I have a table (logs) that has the following columns (there are others, but these are the important ones):
id (PK, int)
Timestamp (datetime) (index)
Duration (int)
Basically this is a record for an event that starts at a time and ends at a time. This table currently has a few hundred thousand rows in it. I expect it to grow to millions. For the purpose of speeding up queries, I have added another column and precomputed values:
EndTime (datetime) (index)
To calculate EndTime I have added the number of seconds in Duration to the Timestamp field.
Now what I want to do is run a query where the result counts the number of rows where the start (Timestamp) and end times (EndTime) fall outside of a certain point in time. I then want to run this query for every second for a large timespan (such as a year). I would also like to count the number of rows that start on a particular point in time, and end at a particular point in time.
I have created the following query:
SELECT
`dates`.`date`,
COUNT(*) AS `total`,
SUM(IF(`dates`.`date`=`logs`.`Timestamp`, 1, 0)) AS `new`,
SUM(IF(`dates`.`date`=`logs`.`EndTime`, 1, 0)) AS `dropped`
FROM
`logs`,
(SELECT
DATE_ADD("2010-04-13 09:45:00", INTERVAL `number` SECOND) AS `date`
FROM numbers LIMIT 120) AS dates
WHERE dates.`date` BETWEEN `logs`.`Timestamp` AND `logs`.`EndTime`
GROUP BY `dates`.`date`;
Note that the numbers table is strictly for easily enumerating a date range. It is a table with one column, number, and contains the values 1, 2, 3, 4, 5, etc...
This gives me exactly what I am looking for... a table with 4 columns:
date
total (the total rows that start and end outside the current point in time)
new (rows that start at this point in time)
dropped (rows that end at this point in time)
The trouble is, this query can take a significant amount of time to execute. To go through 120 seconds (as shown in the query), it takes about 10 seconds. I suspect that this is about as fast as I am going to get it, but I thought I would ask here if anyone had any ideas for improving the performance of this query.
Any suggestions would be most helpful. Thank you for your time.
Edit: I have indexes on Timestamp and EndTime.
The output of EXPLAIN on my query:
"id";"select_type";"table";"type";"possible_keys";"key";"key_len";"ref";"rows";"Extra"
"1";"PRIMARY";"<derived2>";"ALL";NULL;NULL;NULL;NULL;"120";"Using temporary; Using filesort"
"1";"PRIMARY";"logs";"ALL";"Timestamp,EndTime";NULL;NULL;NULL;"296159";"Range checked for each record (index map: 0x6)"
"2";"DERIVED";"numbers";"index";NULL;"PRIMARY";"4";NULL;"35546940";"Using index"
When I run analyze on my logs table, it says status OK.
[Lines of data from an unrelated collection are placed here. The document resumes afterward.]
-- ==== Sys2Proof/Machine/Service.lean ====
section
/-! DEFINITION. The registers of the Adeol module controller, energy and clock, lifetime records, attestation, firmware and
the resets (18 R404, R409-R411; 19 R421; 21 R444; 22 R454-R462). -/

namespace Sys2Proof.Machine

open Sys2Proof

/-- The host's requests are served: not once the host is fenced (19 R419), nor in recovery, where only a new image is accepted (R460). -/
def hostWorks (s : State) : Bool := !fencedHost s && !s.nvm.recovery

/-- What a request of the host does. -/
def atHost (s : State) (t : State) : Host.Outcome State Fault Refusal := .next (if hostWorks s then t else s)

/-- ASTBASE_WRITE (18 R411). -/
def execAstbaseWrite (v : BitVec 64) (s : State) : Host.Outcome State Fault Refusal :=
  atHost s (stageWrite s 0x000 v)

/-- HDM after a write (19 R421). -/
def hdmAfter (s : State) (v : DWord) : DWord :=
  let base := bitsOf v.toNat 30 22 * 2 ^ 30
  let size := bitsOf v.toNat 0 16
  if v &&& ~~~(0x000F_FFFF_C000_FFFF#64) != 0#64 || Config.hbmTop ≤ base || 384 < size || Config.hbmTop < base + size * 2 ^ 30 then s.adeol.hdm else v

/-- HDM_WRITE (19 R421). -/
def execHdmWrite (v : BitVec 64) (s : State) : Host.Outcome State Fault Refusal :=
  atHost s { s with adeol := { s.adeol with hdm := hdmAfter s v } }

/-- The sum of the refill rates. -/
def erateSum (a : Adeol) : Nat := (a.erate.map (·.2.toNat)).sum

/-- POWERCAP after a write (R458). -/
def powercapAfter (s : State) (v : DWord) : DWord :=
  if v &&& ~~~0xFFFF#64 != 0#64 || 3200 < v.toNat || v.toNat < erateSum s.adeol then s.adeol.powercap else v

/-- POWERCAP_WRITE (R458). -/
def execPowercapWrite (v : BitVec 64) (s : State) : Host.Outcome State Fault Refusal :=
  atHost s { s with adeol := { s.adeol with powercap := powercapAfter s v } }

/-- ERATE of a partition after a write (R458). -/
def erateAfter (s : State) (p : Nat) (v : DWord) : Cells 64 :=
  let l := cellSet s.adeol.erate p v
  if v &&& ~~~0xFFFF#64 != 0#64 || s.adeol.powercap.toNat < (l.map (·.2.toNat)).sum then s.adeol.erate else l

/-- ERATE_WRITE (R458). -/
def onErateWrite (part : Nat) (v : BitVec 64) (s : State) : Option State :=
  if Config.pavCount ≤ part || !hostWorks s then none
  else some { s with adeol := { s.adeol with erate := erateAfter s part v } }

/-- `onErateWrite`, where the state brings it about. -/
def execErateWrite (part : Nat) (v : BitVec 64) (s : State) : Host.Outcome State Fault Refusal := happens s (onErateWrite part v s)

/-- DUMPBASE after a write (R458). -/
def dumpbaseAfter (s : State) (v : DWord) : DWord :=
  if v &&& ~~~(0x000F_FFFF_FFFF_0001#64) != 0#64 || Config.hbmTop ≤ v.toNat / 65536 * 65536 then s.adeol.dumpbase else v

/-- DUMPBASE_WRITE (R458). -/
def execDumpbaseWrite (v : BitVec 64) (s : State) : Host.Outcome State Fault Refusal :=
  atHost s { s with adeol := { s.adeol with dumpbase := dumpbaseAfter s v } }

/-- HALTSTAT after a write of ones (R458). -/
def haltstatAfter (s : State) (v : DWord) : DWord := if v &&& ~~~0xFF_FFFF#64 != 0#64 then s.adeol.haltstat else s.adeol.haltstat &&& ~~~v

/-- HALTSTAT_CLEAR (R458). -/
def execHaltstatClear (v : BitVec 64) (s : State) : Host.Outcome State Fault Refusal :=
  atHost s { s with adeol := { s.adeol with haltstat := haltstatAfter s v } }

-- Resets (R461, R462)

/-- The lifetime counts go to non-volatile memory (R459). -/
def commitLife (n : Nvm) : Nvm := { n with life := n.pend.foldl (fun l c => cellSet l c.1 (cellGet l c.1 + c.2)) n.life, pend := [] }

/-- The Lamvo ports that train at a bring-up, and their LPORT registers (R461 phase 3; 19 R421). -/
def bringUpPorts : List Nat := (List.range 16).filter Config.portTrains
def bringUpLports : Cells 64 := cellSets [] (bringUpPorts.map (fun q => (q, BitVec.ofNat 64 (2 ^ 63 ||| (Config.portPeer q).toNat <<< 32))))

/-- The module comes up empty: memory `mem`, and what outlives the reset (R461 phases 3 to 6). -/
def bringUp (s : State) (mem : MemSys) (adeol : Adeol) (nvm : Nvm) (ms : Nat) : State :=
  { State.reset with
    mem := mem, adeol := { adeol with bootstat := BitVec.ofNat 64 (ms <<< 32 ||| 6), lport := bringUpLports }, nvm := nvm, devnum := s.devnum, free := s.free,
    links := { trained := bringUpPorts, down := [] }, nextId := s.nextId, agenda := s.agenda, hostReplies := s.hostReplies }

/-- Host memory and its marks, which no reset of the module touches.  DESIGN CHOICE (log 78): the
poison marks of HBM do not outlive a cold reset or a power loss: they go with the contents that
22 R461 leaves undefined, although R2 lists poison under the life of the part. -/
def hostMemory (m : MemSys) : MemSys :=
  { MemSys.reset with phys := m.phys.filter (fun c => decide (Config.hostBase ≤ c.1)), marks := m.marks.filter (fun k => decide (Config.hostBase ≤ 32 * k)) }

/-- A bring-up that fails leaves the module in recovery, with its RESULT and last phase (R458, R460): 1 signature and 2 version in phase 2, before the
links train; 3 memory in phase 4 (DESIGN CHOICE, log entry 126: recovery there too). -/
def recovery (s : State) (result phase ms : Nat) : State :=
  let x := bringUp s (hostMemory s.mem) Adeol.reset { s.nvm with recovery := true } ms
  { x with adeol := { x.adeol with bootstat := BitVec.ofNat 64 (ms <<< 32 ||| result <<< 8 ||| phase), lport := if phase = 2 then [] else x.adeol.lport },
           links := if phase = 2 then { trained := [], down := [] } else x.links }

/-- The boot ROM's checks of an image (R460): none when it is accepted, else RESULT. -/
def imageCheck (n : Nvm) (i : FirmwareImage) : Option Nat :=
  if Config.shake256 i.key != Config.fusedKeyHash || !Config.xmssVerify i.key (measureImage i) i.signature then some 1
  else if i.version < n.fwmin then some 2
  else none

/-- An accepted image runs: it is measured, and FWMIN rises to its MINVER (R460). -/
def acceptImage (n : Nvm) (i : FirmwareImage) : Nvm :=
  { n with image := i, measurement := measureImage i, fwmin := max n.fwmin i.minver, recovery := false }

/-- The phases of a cold reset with an image (R461): it is checked, and HBM comes up with nothing in it. -/
def coldBoot (s : State) (image : FirmwareImage) (ms : Nat) : State :=
  match imageCheck s.nvm image with
  | some r => recovery s r 2 ms
  | none =>
    if Config.memoryTrains s.free then bringUp { s with free := s.free + 1 } (hostMemory s.mem) Adeol.reset (acceptImage s.nvm image) ms
    else recovery { s with free := s.free + 1 } 3 4 ms

/-- Every partition that runs halts with reason 4 (R452). -/
def haltAll (s : State) : State := (List.range s.parts.length).foldl (fun s p => startHalt s p 4 0xFF) s

/-- COLD_RESET (R461): the partitions halt (R452), counts are committed (R459), and the stored image is checked. -/
def onColdReset (ms : Nat) (s : State) : Option State :=
  if 5000 < ms then none
  else
    let s := lifeAdd (haltAll s) 1 1
    some (coldBoot { s with nvm := commitLife s.nvm } s.nvm.image ms)

/-- `onColdReset`, where the state brings it about. -/
def execColdReset (ms : Nat) (s : State) : Host.Outcome State Fault Refusal := happens s (onColdReset ms s)

/-- FIRMWARE_IMAGE: in recovery a new image is checked and, when it is accepted, the module comes up (R460). -/
def onFirmwareImage (image : FirmwareImage) (s : State) : Option State :=
  if !s.nvm.recovery || 5000 < image.ms then none
  else some (coldBoot s image image.ms)

/-- `onFirmwareImage`, where the state brings it about. -/
def execFirmwareImage (image : FirmwareImage) (s : State) : Host.Outcome State Fault Refusal := happens s (onFirmwareImage image s)

/-- POWER_LOSS: what was not committed is lost with all else but non-volatile and host memory; a cold reset follows, and counts (R459,
R461). -/
def execPowerLoss (s : State) : Host.Outcome State Fault Refusal :=
  let s := lifeAdd { s with nvm := { s.nvm with pend := [] } } 1 1
  .next (coldBoot { s with free := s.free + 1 } s.nvm.image (Config.bringUpMs s.free).val)

/-- An entry of the deferred store dump (R462). -/
def dumpStore (b : BufEntry) : Nat :=
  let t := b.line.tag
  let f (g : Tag → Nat) : Nat := match t with
    | some t => g t
    | none => 0
  b.ea ||| atByte 8 (vaOfLn b.ln).toNat ||| atByte 16 b.line.dirty.toNat ||| atByte 32 (f (·.team)) ||| atByte 36 (f (·.idx)) ||| atByte 38 (f (·.lane)) |||
    atByte 39 b.line.poison.toNat ||| atByte 40 (f (·.pc.toNat)) ||| atByte 44 b.line.later ||| atByte 48 (f (·.time)) ||| atByte 64 b.line.data.toNat

/-- Deferred bytes that a full buffer leaves at their homes (18 R394): they are dumped behind its entries. -/
def homeLeft (s : State) : List BufEntry :=
  (s.mem.home.filter (fun h => h.line.dirty != 0#128)).map (fun h => { agent := agentOf (homeDie s h.ea h.ln) h.ea h.ln, ea := h.ea, ln := h.ln, line := h.line })

/-- The deferred store buffers go to the dump area, in order of agent and then of entry, and are empty (R462). -/
def dumpBuffers (s : State) : State :=
  let base := bitsOf s.adeol.dumpbase.toNat 16 36 * 65536
  let l := sortBy (·.agent) (s.mem.buf ++ homeLeft s)
  let s := if !s.adeol.dumpbase.getLsbD 0 then s
    else
      let s := (enumFrom 0 l).foldl (fun s (x : Nat × BufEntry) => paWrites s (base + 0x1000 + 256 * x.1) 256 (dumpStore x.2)) s
      paWrite (paWrite s (base + 8) 8 s.clock.ns) (base + 16) 4 l.length
  s.modMem (fun m => { m with buf := [] })

/-- Phase 1 of a warm re-entry, after the halts: dirty lines of the L1s and the homes go to memory (R461). -/
def quiesce (s : State) : State :=
  let s := (s.mem.l1).foldl (fun s x => l1End s x.core x.ea x.ln) s
  let s := s.mem.home.foldl homeEvict s
  dumpBuffers s

/-- The registers that a warm re-entry keeps. -/
def keptRegs (a : Adeol) : Adeol :=
  { Adeol.reset with astbase := a.astbase, rmapbase := a.rmapbase, fpool0 := a.fpool0, fpool1 := a.fpool1, fpool2 := a.fpool2, fpool3 := a.fpool3,
                     powercap := a.powercap, erate := a.erate, emax := a.emax }

/-- Every partition that was started has come to the end of its halt. -/
def allHalted (s : State) : Bool := s.parts.all (fun p => !p.started || p.halted)

/-- The phases of a warm re-entry after the halts. -/
def reenter (s : State) (ms : Nat) : State :=
  let s := quiesce s
  let s := lifeAdd s 2 1
  let nvm := commitLife s.nvm
  if measureImage nvm.image != nvm.measurement then recovery { s with nvm := nvm } 1 2 ms
  else if !Config.memoryTrains s.free then recovery { s with nvm := nvm, free := s.free + 1 } 3 4 ms
  else
    let x := bringUp { s with free := s.free + 1 } { MemSys.reset with phys := s.mem.phys, marks := s.mem.marks } (keptRegs s.adeol) nvm ms
    let ns := s.clock.ns + ms * 1_000_000
    { x with
      parts := s.parts, distNext := ns, meter := { x.meter with since := s.clock.cycle }, scan := { x.scan with began := ns, held := ns },
      due := { place := ns + 1_000_000, energy := ns + 1000, minute := s.due.minute, commit := ns + 600_000_000_000 },
      clock := { s.clock with ns := ns, mhz := Config.nominalMhz,
                              coreBase := cellSets [] ((List.range Config.coreCount).map (fun c => (c, BitVec.ofNat 64 s.clock.cycle))) } }

/-- WARM_REENTRY (R461): every partition halts with reason 4, and when all have halted the module re-enters with its memory. -/
def onWarmReentry (ms : Nat) (s : State) : Option State :=
  if 5000 < ms || s.nvm.recovery then none
  else
    let s := haltAll (abandonMoves (takeWrites s) (fun _ => true))
    if allHalted s then some (reenter s ms) else some { s with reentry := some ms }

/-- `onWarmReentry`, where the state brings it about. -/
def execWarmReentry (ms : Nat) (s : State) : Host.Outcome State Fault Refusal := happens s (onWarmReentry ms s)

/-- A plain register of a block but translation, whose writes stand by, takes a written value. -/
def plainWrite (s : State) (block : AdeolBlock) (off : Nat) (v : DWord) : Adeol :=
  let a := s.adeol
  match block with
  | .translation => a
  | .fabric =>
    match off with
    | 0x100 => { a with isolto := regWrite 0xFFFF_FFFF#64 a.isolto v }
    | 0x118 => { a with lroute := regWrite baseMask a.lroute v }
    | _ => a
  | .error =>
    match off with
    | 0x000 => { a with rollctl := regWrite 0xFFFF_FFFF#64 a.rollctl v }
    | 0x010 => { a with errring := regWrite ringMask a.errring v }
    | 0x020 => { a with scanctl := regWrite 0x8000_FFFF_FFFF_FFFF#64 a.scanctl v }
    | 0x028 => { a with scanrec := regWrite baseMask a.scanrec v }
    | _ => a
  | .service =>
    if off = 0x018 then { a with lifesel := regWrite 0xFFFF#64 a.lifesel v }
    else if 0x100 ≤ off && off < 0x100 + 8 * Config.pavCount && off % 8 == 0 then { a with emax := cellSet a.emax ((off - 0x100) / 8) v }
    else a

/-- ADEOL_REGISTER_WRITE (18 R410): the registers with rules of their own are written by them; a read-only register and an
offset without one take nothing. -/
def execAdeolRegisterWrite (block : AdeolBlock) (off : Nat) (v : BitVec 64) (s : State) : Host.Outcome State Fault Refusal :=
  if !hostWorks s then .next s
  else
  match block, off with
  | .translation, off => .next (stageWrite s off v)
  | .fabric, 0x110 => execHdmWrite v s
  | .service, 0x000 => execPowercapWrite v s
  | .service, 0x008 => execDumpbaseWrite v s
  | .service, 0x010 => execHaltstatClear v s
  | .service, 0x028 =>
    if v == 1#64 then execWarmReentry (Config.bringUpMs s.free).val { s with free := s.free + 1 }
    else if v == 2#64 then execColdReset (Config.bringUpMs s.free).val { s with free := s.free + 1 }
    else .next s
  | .service, off =>
    if 0x040 ≤ off && off < 0x040 + 8 * Config.pavCount && off % 8 == 0 then execErateWrite ((off - 0x040) / 8) v s
    else .next { s with adeol := plainWrite s .service off v }
  | block, off => .next { s with adeol := plainWrite s block off v }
Note in the EXPLAIN output that the join type for the logs table is "ALL" and the key is NULL, which means a full table scan is scheduled. The "Range checked for each record" message means that MySQL uses the range access method on logs after examining column values from somewhere else in the result. I take this to mean that once dates has been created, MySQL can perform a ranged join on logs using the second and third indices (likely those on Timestamp and EndTime) rather than performing a full table scan. If you only have indices on Timestamp and EndTime separately, try adding an index on both, which might result in a more efficient join type (e.g. index_merge rather than range):
CREATE INDEX `start_end` ON `logs` (`Timestamp`, `EndTime`);
I believe (though could easily be wrong) that other items in the query plan either aren't really a concern or can't be eliminated. The filesort, as an example of the latter, is likely due to the GROUP BY. In other words, this is likely the extent of what you can do with this particular query, though radically different queries or approaches that address table storage format are still possibly more efficient.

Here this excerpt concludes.